▶ [Activity]
Repeat the lines from the line with "case evictClose line" to the line with "h.update.outbound.length ≤ s.update.outbound.length" in the listing below, keeping both end lines and adding nothing.

Excerpted data Block Start

/-- Everything a command can do to the host's side. -/
theorem exec_hostMove {t : State} (h : exec c s = .next t) : s.HostMove c t.hostSide := by
  have change {op : Op} {i : Index} (hc : IsChange c op i) : s.HostMove c t.hostSide := by
    obtain rfl := Host.Outcome.next.inj ((hc.exec s).symm.trans h)
    exact State.takeCommand_hostMove 1 hc.hostMove
  cases c
  case write i v => exact change (.inl ⟨v, rfl, rfl⟩)
  case cswap i e v => exact change (.inr (.inl ⟨e, v, rfl, rfl⟩))
  case claim i => exact change (.inr (.inr (.inl ⟨rfl, rfl⟩)))
  case release i => exact change (.inr (.inr (.inr ⟨rfl, rfl⟩)))
  all_goals obtain rfl := Host.Outcome.next.inj h
  case hardReset => exact .reset rfl
  case startUpClearComplete => exact .ite .kept .kept
  case transactionStart => exact .ite .kept .kept
  case transactionTruncated => split <;> [exact .ite .kept .kept; exact .kept; exact .kept]
  case transactionEnd => split <;> exact .kept
  case status => exact .ite .kept .kept
  case configure => exact State.takeCommand_hostMove _ (configureReply_hostMove _)
  case join => exact State.takeCommand_hostMove _ joinReply_hostMove
  case leave => exact State.takeCommand_hostMove _ leaveReply_hostMove
  case readRecord => exact State.takeCommand_hostMove _ .kept
  case wipe => exact State.takeCommand_hostMove _ (.of_eq (wipeReply_hostSide s))
  case resume => exact State.takeCommand_hostMove _ (.drained (resumeReply_drains s))
  case discardHead => exact State.takeCommand_hostMove _ (.drained (discardHeadReply_drains s))
  case takeCompletion => exact State.takeCommand_hostMove _ (.drained (takeCompletionReply_drains s))
  case takeEvent => exact State.takeCommand_hostMove _ (.of_eq (takeEventReply_hostSide s))
  case readPeer => exact State.takeCommand_hostMove _ (.of_eq (readPeerReply_hostSide _ s))
  case watch => exact State.takeCommand_hostMove _ .watched
  case unwatch => exact State.takeCommand_hostMove _ .unwatched
  case setInterrupts => exact State.takeCommand_hostMove _ (setInterruptsReply_hostMove _ _)
  case badCommand => exact .ite .kept (State.takeCommand_hostMove _ .kept)
  case offerPoint =>
    split
    · next u hu => exact .heard hu (.of_eq u.offer_hostSide)
    · exact .kept
  case lostArbitration =>
    split
    · next u hu =>
      split
      · next o _ =>
        dsimp only
        rw [State.goIdle_eq]
        have left := State.nowIdle_drains { u with bus := u.bus.loseArbitration o u.number, selector.winStreak := 0 }
        exact .ite (.heard hu left) (.heard hu (.refl _))
      · exact .kept
    · exact .kept
  case spoiledFrame =>
    split
    · next u hu => split <;> [exact .heard hu (.refl _); exact .kept]
    · exact .kept
  case lostPlace =>
    split
    · next how u hu => exact .heard hu (u.losePlace_drains how)
    · exact .kept
  case regainStep =>
    split
    · next how u hu => exact .heard hu (.of_eq (u.regain_hostSide how))
    · exact .kept
  case badFrameClose =>
    split
    · next rejecting u hcl =>
      have hu := (State.closing_heard hcl).1
      exact .ite (.heard hu (u.badClose_drains rejecting)) (.heard hu (.refl _))
    · exact .kept
  case discardedClose =>
    split
    · next cl spoiled u hcl =>
      have hu := (State.closing_heard hcl).1
      refine .ite (.heard hu ?_) (.heard hu (.refl _))
      exact (u.discardedClose_drains cl spoiled).trans (State.afterOwnClose_drains _ _)
    · exact .kept
  case updateClose line => exact State.closeCommitted_hostMove line .update actUpdate_drains
  case evictClose line => exact State.closeCommitted_hostMove line .evict fun u cl => .of_eq (actEvict_hostSide u cl)
  case wipeClose line => exact State.closeCommitted_hostMove line .wipe actWipe_drains
  case presenceClose line => exact State.closeCommitted_hostMove line .presence actPresence_drains
  case syncRequestClose line =>
    exact State.closeCommitted_hostMove line .syncRequest fun u cl => .of_eq (actSyncRequest_hostSide u cl)
  case offerClose line => exact State.closeCommitted_hostMove line .offer fun u cl => .of_eq (actOffer_hostSide u cl)
  case snapshotClose line => exact State.closeCommitted_hostMove line .snapshot fun u cl => .of_eq (actSnapshot_hostSide u cl)
  case listenTimerExpiry => exact .ite (.of_eq s.endListenWindow_hostSide) .kept
  case presenceTimer => exact .ite .kept .kept
  case offerTimerExpiry =>
    refine .ite ?_ .kept
    split <;> [exact .of_eq (s.retry_hostSide _ _); exact .kept]
  case segmentTimerExpiry =>
    refine .ite ?_ .kept
    split <;> [exact .of_eq ((State.retry_hostSide _ _ _).trans (s.post_hostSide _)); exact .kept]
  case watchTimerExpiry x => exact .ite (.of_eq (s.expireWatch_hostSide x)) .kept

end

/-! #### The credit limits and the settings, by the moves -/

/-- The sum of entries and completion records, and the outbound queue, grow by one at an accepted change and at nothing else (R52). -/
theorem State.HostMove.credit_cases {s : State} {c : Instr} {h : HostSide} (m : s.HostMove c h) :
    h.update.outbound.length ≤ s.update.outbound.length ∧ h.update.credit ≤ s.update.credit ∨
      s.update.outbound.length < 16 ∧ s.update.credit < 32 ∧ (∃ op i, IsChange c op i) ∧
        h.update.outbound.length = s.update.outbound.length + 1 ∧ h.update.credit = s.update.credit + 1 := by
  cases m with
  | drained drains => exact .inl ⟨drains.outbound, drains.credit⟩
  | reset update => rw [update]; exact .inl ⟨Nat.zero_le _, Nat.zero_le _⟩
  | @accepted _ op i change room credit =>
    have joined : (s.acceptChange op i).update.outbound.length = s.update.outbound.length + 1 := List.length_append
    exact .inr ⟨room, credit, ⟨op, i, change⟩, joined, (congrArg (· + _) joined).trans (Nat.add_right_comm _ _ _)⟩
  | watched => exact .inl ⟨Nat.le_refl _, Nat.le_refl _⟩
  | unwatched => exact .inl ⟨Nat.le_refl _, Nat.le_refl _⟩
  | configured => exact .inl ⟨Nat.le_refl _, Nat.le_refl _⟩
  | joined => exact .inl ⟨Nat.le_refl _, Nat.le_refl _⟩
  | enabled => exact .inl ⟨Nat.le_refl _, Nat.le_refl _⟩
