/-- The tie-off inputs, sampled at the release of power-on reset (R2, R685). -/
structure TieOffs where
  persona : BitVec 2
  tuGen : Bool
  tuIlv : BitVec 3
  i3cMfr : BitVec 15
  i3cInst : BitVec 4
  jtagMfr : BitVec 11
deriving DecidableEq, Repr

/-- The fields of a kiln instruction word (R427). -/
structure KFields where
  w : Nat
  m : Nat
  vd : Nat
  va : Nat
  vb : Nat
  aux : Nat
  imm : Nat
deriving DecidableEq, Repr

/-- A tile as the decoder of a port delivers it: its 256 bytes, whether a codeword of it was uncorrectable, and the
symbols corrected on each lane (R439). -/
structure RxTile where
  bytes : List Byte
  uncorr : Nat
  corr : Tab Nat
deriving DecidableEq, Repr
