-- ==== Sys2Proof/Machine/RegTable.lean ====
section
/-! DEFINITION. The description of every register (17_register_map.md, The map, and the register tables of the
owning chapters) and every named field. -/

namespace Sys2Proof.Machine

Excerpted data Block End

▶ [Exercise response]
  case evictClose line => exact State.closeCommitted_hostMove line .evict fun u cl => .of_eq (actEvict_hostSide u cl)
  case wipeClose line => exact State.closeCommitted_hostMove line .wipe actWipe_drains
  case presenceClose line => exact State.closeCommitted_hostMove line .presence actPresence_drains
  case syncRequestClose line =>
    exact State.closeCommitted_hostMove line .syncRequest fun u cl => .of_eq (actSyncRequest_hostSide u cl)
  case offerClose line => exact State.closeCommitted_hostMove line .offer fun u cl => .of_eq (actOffer_hostSide u cl)
  case snapshotClose line => exact State.closeCommitted_hostMove line .snapshot fun u cl => .of_eq (actSnapshot_hostSide u cl)
  case listenTimerExpiry => exact .ite (.of_eq s.endListenWindow_hostSide) .kept
  case presenceTimer => exact .ite .kept .kept
  case offerTimerExpiry =>
    refine .ite ?_ .kept
    split <;> [exact .of_eq (s.retry_hostSide _ _); exact .kept]
  case segmentTimerExpiry =>
    refine .ite ?_ .kept
    split <;> [exact .of_eq ((State.retry_hostSide _ _ _).trans (s.post_hostSide _)); exact .kept]
  case watchTimerExpiry x => exact .ite (.of_eq (s.expireWatch_hostSide x)) .kept

end

/-! #### The credit limits and the settings, by the moves -/

/-- The sum of entries and completion records, and the outbound queue, grow by one at an accepted change and at nothing else (R52). -/
theorem State.HostMove.credit_cases {s : State} {c : Instr} {h : HostSide} (m : s.HostMove c h) :
    h.update.outbound.length ≤ s.update.outbound.length ∧ h.update.credit ≤ s.update.credit ∨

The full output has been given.